Both Trump and Clinton have been accused of scandal after scandal. Hamilton had those, too. (Granted, no Founding Father, to my knowledge, ever threatened to sue the alleged victims of sexual assault.) When it seemed that the tabloids might leak documents that could be misinterpreted as financial misconduct, Hamilton hatched a preemptive PR move.

"The charge against me is a connection with one James Reynolds for purposes of improper pecuniary speculation," he begins. "My real crime is an amorous connection with his wife."

He then shares every juicy detail of his extra-marital affair, launching the nation's first sex scandal. This came with a personal and political cost. Yet Hamilton believed that leaders should tell the truth and stick to their word, no matter the price, and that "a promise must never be broken." He took his code of honor seriously. (Exhibit A? The duel with Aaron Burr.)

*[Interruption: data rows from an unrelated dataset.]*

-- ==== Sys2Proof/Tests/Slice0.lean ====
section
/-! SUPPORT. The model's own tests. Expected results are the spec's: opcode words from 30_encoding.md R71, vectors V1 to V10
and P1 to P4 of 95_test_vectors.md, examples of the rules. Then a witness for the hypotheses of each obligation. -/

-- One theorem at a time: elaborated side by side, the kernel evaluations below ask for more threads than the check allows.
set_option Elab.async false

namespace Sys2Proof.Tests

open Sys2Proof Sys2Proof.Machine Host

/-! ### Helpers -/

def isNext (o : Outcome State Fault Refusal) : Bool :=
  match o with
  | .next _ => true
  | .fault _ => false
  | .refused _ => false

def nextD (o : Outcome State Fault Refusal) : State :=
  match o with
  | .next t => t
  | .fault _ => State.reset
  | .refused _ => State.reset

theorem eq_next {o : Outcome State Fault Refusal} (h : isNext o = true) : o = .next (nextD o) := by
  cases o <;> simp_all [isNext, nextD]

/-- The state after a command, from `s`. -/
def after (i : Instr) (s : State) : State := nextD (exec i s)

def leafNode (c : Byte) (w : Weight) : Node := ⟨.symbol c, none, none, w⟩
def innerNode (l r : Link) (w : Weight) : Node := ⟨.sentinel, l, r, w⟩

/-- V1 after BUILD: `0: (65,-,-,5)`, `1: (66,-,-,2)`, `2: (*,1,0,7)`, `root = 2`. -/
def v1 : State :=
  { State.reset with
    root := some 2
    arena := [leafNode 65 5, leafNode 66 2, innerNode (some 1) (some 0) 7]
    freq := [(65, 5), (66, 2)] }

/-- V6 after BUILD: the single leaf 120. -/
def v6 : State := { State.reset with root := some 0, arena := [leafNode 120 7], freq := [(120, 7)] }

/-- V9, first row after LOAD: a missing sibling. -/
def v9 : State := { State.reset with root := some 0, arena := [innerNode (some 1) none 0, leafNode 65 0] }

/-- A fresh instance with table text on `TblSrc`. -/
def fresh (text : List Byte) (ended : Bool) : State := { State.reset with tblSrc := ⟨text, ended⟩ }

/-- P4 after LOAD: `Node(Leaf 66, Node(Leaf 65, Leaf 67))`, bits `0101`. -/
def p4 : State :=
  { State.reset with
    root := some 0
    arena := [innerNode (some 1) (some 2) 0, leafNode 66 0, innerNode (some 3) (some 4) 0, leafNode 65 0, leafNode 67 0]
    bitSrc := ⟨[false, true, false, true], true⟩ }

/-- DECODE waiting inside a code of P4, after the bit 1, at end-of-stream. -/
def inCode : State := { p4 with mode := .busy .decode, cur := 2, bitSrc := ⟨[], true⟩ }

/-- A latched fault, with the tree of V1. -/
def faulted : State := { v1 with mode := .fault, err := .unknownSymbol, errInfo := 67 }

/-- LOAD waiting at a pair boundary, inside a symbol line never started. -/
def atPair (text : List Byte) (ended : Bool) : State := { fresh text ended with mode := .busy .loadPair }

/-- LOAD waiting in a path line at the root. -/
def atPath (text : List Byte) (ended : Bool) : State :=
  { fresh text ended with mode := .busy .loadPath, root := some 0, arena := [innerNode none none 0], val := 65 }

/-- LOAD in a path line with all 511 entries allocated. -/
def fullArena (text : List Byte) : State :=
  { atPath text true with arena := List.replicate 511 (innerNode none none 0) }

/-! ### Decoding: each word of R71 written out bit by bit -/

theorem test_decode_nop : decode [0b00000000#8] = .ok (.nop, []) := by decide
theorem test_decode_build : decode [0b00000001#8] = .ok (.build, []) := by decide
theorem test_decode_save : decode [0b00000010#8] = .ok (.save, []) := by decide
theorem test_decode_load : decode [0b00000011#8] = .ok (.load, []) := by decide
theorem test_decode_encode : decode [0b00000100#8] = .ok (.encode, []) := by decide
theorem test_decode_decode : decode [0b00000101#8] = .ok (.decode, []) := by decide
theorem test_decode_reserved6 : decode [0b00000110#8] = .ok (.reserved6, []) := by decide
theorem test_decode_reset : decode [0b00000111#8] = .ok (.reset, []) := by decide
theorem test_decode_refuses_bit3 : decode [0b00001000#8] = .error (.notACommandWord 8#8) := by decide
theorem test_decode_refuses_nothing : decode [] = .error .noByte := by decide
theorem test_table_word : decodeTableWord 8 5 = some .decode := by decide

/-- `Instr.wf` refuses nothing (no command has an operand), and a byte that is no command word is refused. -/
theorem test_wf_smoke : (∀ b ∈ encode .reset, isCommandByte b) ∧ ¬ isCommandByte 8#8 := by decide

/-! ### Well-formed trees and states: each check refuses a term that violates it -/

theorem test_tree_wf : (CodeTree.node (.leaf 66) (.leaf 65)).wf ∧ (CodeTree.leaf 120).wf := by decide
theorem test_tree_wf_refuses_empty : ¬ CodeTree.empty.wf := by decide
theorem test_tree_wf_refuses_missing_child : ¬ (CodeTree.node (.leaf 65) .empty).wf := by decide
theorem test_tree_wf_refuses_same_symbol : ¬ (CodeTree.node (.leaf 65) (.leaf 65)).wf := by decide
theorem test_bare_leaves_refuses : bareLeaves 2 [⟨.symbol 65, some 1, none, 0⟩, leafNode 66 0] (some 0) = false := by decide +kernel
theorem test_memory_wf_refuses : ¬ Memory.wf [(66, 1), (65, 1)] ∧ ¬ Memory.wf [(65, 0)] ∧ ¬ Memory.wf [(256, 1)] := by decide
theorem test_inv : v1.Inv ∧ v9.Inv ∧ (atPath [] false).Inv ∧ inCode.Inv :=
  ⟨by decide +kernel, by decide +kernel, by decide +kernel, by decide +kernel⟩
theorem test_inv_refuses : ¬ State.Inv { v1 with root := some 0, arena := [innerNode (some 0) none 0] } ∧
    ¬ State.Inv { v1 with root := none } ∧ ¬ State.Inv { v1 with err := .noTree } ∧
    ¬ State.Inv { v1 with pq := [⟨1, 0, 0⟩] } ∧
    ¬ State.Inv { v1 with mode := .busy .decode, cur := 3, arena := v1.arena ++ [innerNode none none 0] } :=
  ⟨by decide +kernel, by decide +kernel, by decide +kernel, by decide +kernel, by decide +kernel⟩

/-! ### Layouts (R74, R75, R78, R81) -/

theorem test_node_pack : (innerNode (some 1) none 7).pack.toNat = 7 * 2 ^ 27 + 511 * 2 ^ 18 + 1 * 2 ^ 9 + 256 := by decide +kernel
theorem test_entry_pack : (PqEntry.pack ⟨5, 3, 2⟩).toNat = 5 * 2 ^ 18 + 3 * 2 ^ 9 + 2 := by decide +kernel
theorem test_dec : dec 0 = [0x30] ∧ dec 10 = [0x31, 0x30] ∧ dec 65 = [0x36, 0x35] ∧ dec 100 = [0x31, 0x30, 0x30] ∧
    dec 255 = [0x32, 0x35, 0x35] := by decide +kernel
/-- V1: `0x08000`; V6: `0x18000`; V1 item 7: `0x090D6`. -/
theorem test_status : v1.status = .ok 0x08000#17 ∧ v6.status = .ok 0x18000#17 ∧ faulted.status = .ok 0x090D6#17 := by decide +kernel

/-- R23, U13: `tree_single` of a root that is not allocated is never read as zero. -/
theorem test_status_unallocated : State.status { v1 with root := some 3 } = .error .unallocatedNode := by decide +kernel

/-! ### Micro-operations (V4) -/

/-- V4 item 4. -/
theorem test_extract : (pqFirst [⟨5, 0, 0⟩, ⟨2, 1, 1⟩]).map PqEntry.idx = some 1 ∧
    (pqFirst [⟨2, 3, 3⟩, ⟨2, 2, 2⟩]).map PqEntry.idx = some 2 := by decide +kernel
/-- V4 item 5. -/
theorem test_extract_weight_first : (pqFirst [⟨1, 9, 9⟩, ⟨2, 0, 0⟩]).map PqEntry.idx = some 9 := by decide +kernel

/-- The queue of V4 item 6 over six leaves. -/
def v4 : State :=
  { State.reset with
    arena := [leafNode 97 5, leafNode 98 9, leafNode 99 12, leafNode 100 13, leafNode 101 16, leafNode 102 45]
    pq := [⟨5, 0, 0⟩, ⟨9, 1, 1⟩, ⟨12, 2, 2⟩], seqNext := 6 }

/-- V4 item 6. -/
theorem test_merge : v4.merge.toOption.map (fun t => (t.pq, t.arena[6]?, t.seqNext)) =
    some ([⟨12, 2, 2⟩, ⟨14, 6, 6⟩], some (innerNode (some 0) (some 1) 14), 7) := by decide +kernel

/-! ### Commands, one step each -/

/-- V1: BUILD. -/
theorem test_build_v1 : after .build { State.reset with freq := [(65, 5), (66, 2)] } =
    { v1 with seqNext := 3 } := by decide +kernel
/-- V3 row 4: a leaf comes before an internal node of equal weight. -/
theorem test_build_tie : (after .build { State.reset with freq := [(97, 2), (98, 1), (99, 1)] }).arena.drop 3 =
    [innerNode (some 1) (some 2) 2, innerNode (some 0) (some 3) 4] := by decide +kernel
/-- V1 item 1: the ten bytes. -/
theorem test_save_v1 : (after .save v1).tblSink.written =
    [0x36, 0x36, 0x0A, 0x30, 0x0A, 0x36, 0x35, 0x0A, 0x31, 0x0A] := by decide +kernel
/-- V6 item 1: `120\n\n`. -/
theorem test_save_v6 : (after .save v6).tblSink.written = [0x31, 0x32, 0x30, 0x0A, 0x0A] := by decide +kernel
/-- V1 item 9: the source's own text, pairs in the other order. -/
theorem test_load_v1 : (after .load (fresh [0x36, 0x35, 0x0A, 0x31, 0x0A, 0x36, 0x36, 0x0A, 0x30, 0x0A] true)).arena =
    [innerNode (some 2) (some 1) 0, leafNode 65 0, leafNode 66 0] := by decide +kernel
/-- V8: `2560\n0\n` faults at the fourth digit, four bytes consumed; `65\n` leaves STATUS `0x0C022`. -/
theorem test_load_v8 :
    (after .load (fresh [0x32, 0x35, 0x36, 0x30, 0x0A, 0x30, 0x0A] true)).status = .ok 0x00C22#17 ∧
    (after .load (fresh [0x32, 0x35, 0x36, 0x30, 0x0A, 0x30, 0x0A] true)).tblSrc.units = [0x0A, 0x30, 0x0A] ∧
    (after .load (fresh [0x36, 0x35, 0x0A] true)).status = .ok 0x0C022#17 := by decide +kernel
/-- V1 item 2: ENCODE [65,66,66,65] = `1001`. -/
theorem test_encode_v1 : (after .encode { v1 with symSrc := ⟨[65, 66, 66, 65], true⟩ }).bitSink.written =
    [true, false, false, true] := by decide +kernel
/-- V6 item 4: the same fault for a symbol that is not the tree's. -/
theorem test_encode_v6 : (after .encode { v6 with symSrc := ⟨[121], true⟩ }).status =
    (State.status { v6 with mode := .fault, err := .degenerateTree, errInfo := 121 }) := by decide +kernel
/-- V1 item 3: DECODE `0110`. -/
theorem test_decode_v1 : (after .decode { v1 with bitSrc := ⟨[false, true, true, false], true⟩ }).symSink.written =
    [66, 65, 65, 66] := by decide
/-- V9 row 1: DECODE `01` emits 65, consumes both bits, `0x0805E`. -/
theorem test_decode_v9 :
    (after .decode { v9 with bitSrc := ⟨[false, true], true⟩ }).symSink.written = [65] ∧
    (after .decode { v9 with bitSrc := ⟨[false, true], true⟩ }).bitSrc.units = [] ∧
    (after .decode { v9 with bitSrc := ⟨[false, true], true⟩ }).status = .ok 0x0805E#17 := by decide
/-- V10 items 1 and 3. -/
theorem test_nop : after .nop v1 = v1 ∧ after .nop faulted = faulted := by decide +kernel
/-- V10 item 2: `0x00186`. -/
theorem test_reserved6 : (after .reserved6 State.reset).status = .ok 0x00186#17 ∧ after .reserved6 faulted = faulted := by decide +kernel
/-- V10 item 4. -/
theorem test_reset : after .reset v1 = State.reset ∧ after .reset faulted = State.reset := by decide +kernel

/-- The host's words reach `exec` through `step`: from reset, RESERVED6 is the first command. -/
theorem test_first_step : nextD (step (State.reset.withFetchWord 8 6)) = after .reserved6 State.reset := by decide +kernel

/-! ### Witnesses: states and operands that meet the hypotheses of each obligation -/

theorem witness_StepKeepsInvariant : ∃ s : State, s.Inv ∧ s.mode = .busy .loadPath := ⟨atPath [] false, by decide +kernel, rfl⟩

theorem witness_CommandWordsDecodeByTheOpcodeMap : ∃ b : Byte, 8#8 ≤ b := ⟨8, by decide⟩

theorem witness_StepRunsTheWrittenCommand :
    (∃ (s : State) (op : BitVec 3) (rest : List HostAct), (∀ p, s.mode ≠ .busy p) ∧ s.script = .cmd op :: rest) ∧
    ∃ (s : State) (n w : Nat) (i : Instr), (∀ p, s.mode ≠ .busy p) ∧ decodeTableWord n w = some i :=
  ⟨⟨{ v1 with script := [.cmd 7] }, 7, [], nofun, rfl⟩, ⟨faulted, 8, 7, .reset, nofun, by decide +kernel⟩⟩

/-- A word that waits behind nothing, and a word and a `FREQW` write that wait while the host presents the stream. -/
theorem witness_BusyAcceptsNoCommand :
    (∃ (s t : State) (p : Point), s.mode = .busy p ∧ s.script = [.cmd 7] ∧ step s = .next t) ∧
    ∃ (s t : State) (p : Point), s.mode = .busy p ∧ s.script = [.cmd 7, .freqw 1 1, .tblIn [LF] true, .rst] ∧
      step s = .next t ∧ t.script = [.cmd 7, .freqw 1 1, .rst] :=
  ⟨⟨{ atPair [] false with script := [.cmd 7] }, _, .loadPair, rfl, rfl, eq_next (by decide +kernel)⟩,
   ⟨{ atPair [] false with script := [.cmd 7, .freqw 1 1, .tblIn [LF] true, .rst] }, _, .loadPair, rfl, rfl,
    eq_next (by decide +kernel), by decide +kernel⟩⟩

theorem witness_FreqWriteReplacesOneEntry :
    ∃ (s : State) (i : Byte) (d : Count) (rest : List HostAct), s.Inv ∧ s.mode = .idle ∧ s.script = .freqw i d :: rest :=
  ⟨{ v1 with script := [.freqw 255 0] }, 255, 0, [], by decide +kernel, rfl, rfl⟩

theorem witness_FreqWriteWaitsOutsideIdle :
    (∃ (s : State) (i : Byte) (d : Count), s.mode = .fault ∧ s.script = [.freqw i d]) ∧
    (∃ (s : State) (i : Byte) (d : Count) (rest : List HostAct), s.mode = .fault ∧
      s.script = .freqw i d :: .cmd 7#3 :: rest) ∧
    ∃ (s t : State) (p : Point) (i : Byte) (d : Count), s.mode = .busy p ∧ s.script = [.freqw i d] ∧ step s = .next t :=
  ⟨⟨{ faulted with script := [.freqw 1 1] }, 1, 1, rfl, rfl⟩,
   ⟨{ faulted with script := [.freqw 1 1, .cmd 7] }, 1, 1, [], rfl, rfl⟩,
   ⟨{ atPair [] false with script := [.freqw 1 1] }, _, .loadPair, 1, 1, rfl, rfl, eq_next (by decide +kernel)⟩⟩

Then again, it's also possible he had hoped that no one would get past the title of his 11,000-word confession, "Observations on Certain Documents Contained in No. V & VI of 'The History of the United States for the Year 1796,' in Which the Charge of Speculation Against Alexander Hamilton, Late Secretary of the Treasury, Is Fully Refuted. Written by Himself." (Imagine Clinton taking this tack.)

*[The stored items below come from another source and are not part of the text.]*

-- ==== Sys2Proof/Machine/Flags.lean ====
section
/-! DEFINITION. The status register and the status codes as the ports drive them. The engine has no condition flag (spec 10_state R30). -/

namespace Sys2Proof.Machine

/-- The encoding of `phase`, as `PHASE[1:0]` shows it (10_state R28). -/
def Phase.code : Phase → BitVec 2
  | .fresh => 0b00
  | .accumulating => 0b01
  | .finalized => 0b10

/-- The encoding of a status on `RSP_STATUS[1:0]` (30_encoding R65); 1 is also the error's cause code (60_exceptions R160). -/
def Status.code : Status → BitVec 2
  | .ok => 0b00
  | .invalidArgument => 0b01

/-- The output `PHASE[1:0]`, always driven (10_state R28; 30_encoding R60). -/
def State.phaseOut (s : State) : BitVec 2 := s.st.phase.code

/-- `tail_len`, the number of valid tail bytes (10_state R25; 00_scope R14). -/
def HashState.tailLen (st : HashState) : Nat := st.tail.length

/-- The digest as one 128-bit value, `h2final` the more significant word (42_finalize R127). -/
def Digest.value (d : Digest) : BitVec 128 := d.h2final ++ d.h1final

end Sys2Proof.Machine
end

Taking a longer lens, many see the 2016 election as a choice between a flawed candidate and a catastrophic candidate. Hamilton faced the same decision. "If there be a man in the world I ought to hate," Hamilton admitted, "it is Jefferson. With Burr I have always been personally well." Yet Jefferson "is by far not so dangerous a man and he has pretensions to character . . . [Burr] is far more cunning than wise, far more dexterous than able.

In my opinion he is inferior in real ability to Jefferson." Still not clear enough? Hamilton tells a friend that Burr is "one of the worst men in the community. The appointment of Burr as president would disgrace our country abroad . . . No agreement with him could be relied upon." If Federalists backed Burr, they would be "signing their own death warrant." Hamilton felt it "a religious duty to oppose his career."

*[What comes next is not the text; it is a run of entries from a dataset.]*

-- ==== Sys2Proof/Certificates/Slice0/Obligations.lean ====
section
/-! DEFINITION. The statements for the provers. Each docstring names the rules of spec/ it formalises; OBLIGATIONS.json says which of
them it states whole. -/

open Sys2Proof Sys2Proof.Machine

/-! ### The commands -/

/-- RESET (43_reset R140, R141, R143): a word with OP = 01 is RESET with SEED = CMD[39:8]; whatever the state, RESET answers OK and
leaves both accumulators the sign-extended seed, the count 0, no tail byte and FRESH, and nothing else changes. -/
def Obligations.ResetReinitialisesFromSeed : Prop :=
  (∀ w : PortWord, w.cmd.extractLsb' 0 2 = 0b01 → decode w = .reset (w.cmd.extractLsb' 8 32)) ∧
  ∀ (seed : BitVec 32) (s : State),
    exec (.reset seed) s =
      .next { st := { h1 := seed.signExtend 64, h2 := seed.signExtend 64, totalLength := 0, tail := [], phase := .fresh }
              pending := s.pending
              responses := s.responses ++ [{ status := .ok, digest := none, phase := .fresh }] }

/-- Seed widening (43_reset R141): both accumulators copy bit 31 of the seed into bits 63..32. -/
def Obligations.SeedWideningCopiesBit31 : Prop :=
  ∀ (seed : BitVec 32) (s : State), ∃ s', exec (.reset seed) s = .next s' ∧
    ∀ k < 64, s'.st.h1.getLsbD k = seed.getLsbD (min k 31) ∧ s'.st.h2.getLsbD k = seed.getLsbD (min k 31)

/-- INCLUDE (41_include R101): a word with OP = 10 and LEN <= 16 is INCLUDE of lanes 0..LEN-1; it answers OK, counts the beat, and either
appends it to the tail or mixes exactly one block and refills the tail; nothing else changes. A word with LEN in 17..31 is not this
command: it is answered INVALID_ARGUMENT and writes nothing. -/
def Obligations.IncludeAbsorbsBeat : Prop :=
  (∀ (w : PortWord) (s : State), w.cmd.extractLsb' 0 2 = 0b10 → 17 ≤ (w.cmd.extractLsb' 2 5).toNat →
    exec (decode w) s =
      .next { s with responses := s.responses ++ [{ status := .invalidArgument, digest := none, phase := s.st.phase }] }) ∧
  (∀ w : PortWord, w.cmd.extractLsb' 0 2 = 0b10 → (w.cmd.extractLsb' 2 5).toNat ≤ 16 →
    decode w = .includeBeat ((List.range (w.cmd.extractLsb' 2 5).toNat).map (fun j => w.data.extractLsb' (8 * j) 8))) ∧
  ∀ (beat : List Byte) (s : State), beat.length ≤ 16 →
    exec (.includeBeat beat) s =
      .next { st :=
                if s.st.tail.length + beat.length < 16 then
                  { h1 := s.st.h1
                    h2 := s.st.h2
                    totalLength := s.st.totalLength + BitVec.ofNat 64 beat.length
                    tail := s.st.tail ++ beat
                    phase := .accumulating }
                else
                  { h1 := (blockMix ⟨s.st.h1, s.st.h2⟩ (s.st.tail ++ beat.take (16 - s.st.tail.length))).h1
                    h2 := (blockMix ⟨s.st.h1, s.st.h2⟩ (s.st.tail ++ beat.take (16 - s.st.tail.length))).h2
                    totalLength := s.st.totalLength + BitVec.ofNat 64 beat.length
                    tail := beat.drop (16 - s.st.tail.length)
                    phase := .accumulating }
              pending := s.pending
              responses := s.responses ++ [{ status := .ok, digest := none, phase := .accumulating }] }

In other words: #NeverBurr.

It would take "False Equivalence" to a cartoonish extreme to suggest that Trump / Clinton is identical to Jefferson / Burr. And of course no one can divine what Hamilton would really think, how he would vote, or if he would align himself with today's Republicans or Democrats. (Historians still debate this.)

But in the waning days of this wrenching election, what would he do? He would write, tweet, write more, tweet more. He would press the candidates for substance, ask the tough questions, and then do what he thought was best for America… focus groups and polling be damned. For Hamilton had many maxims, and this one was foundational: Being Right Trumps Being Popular.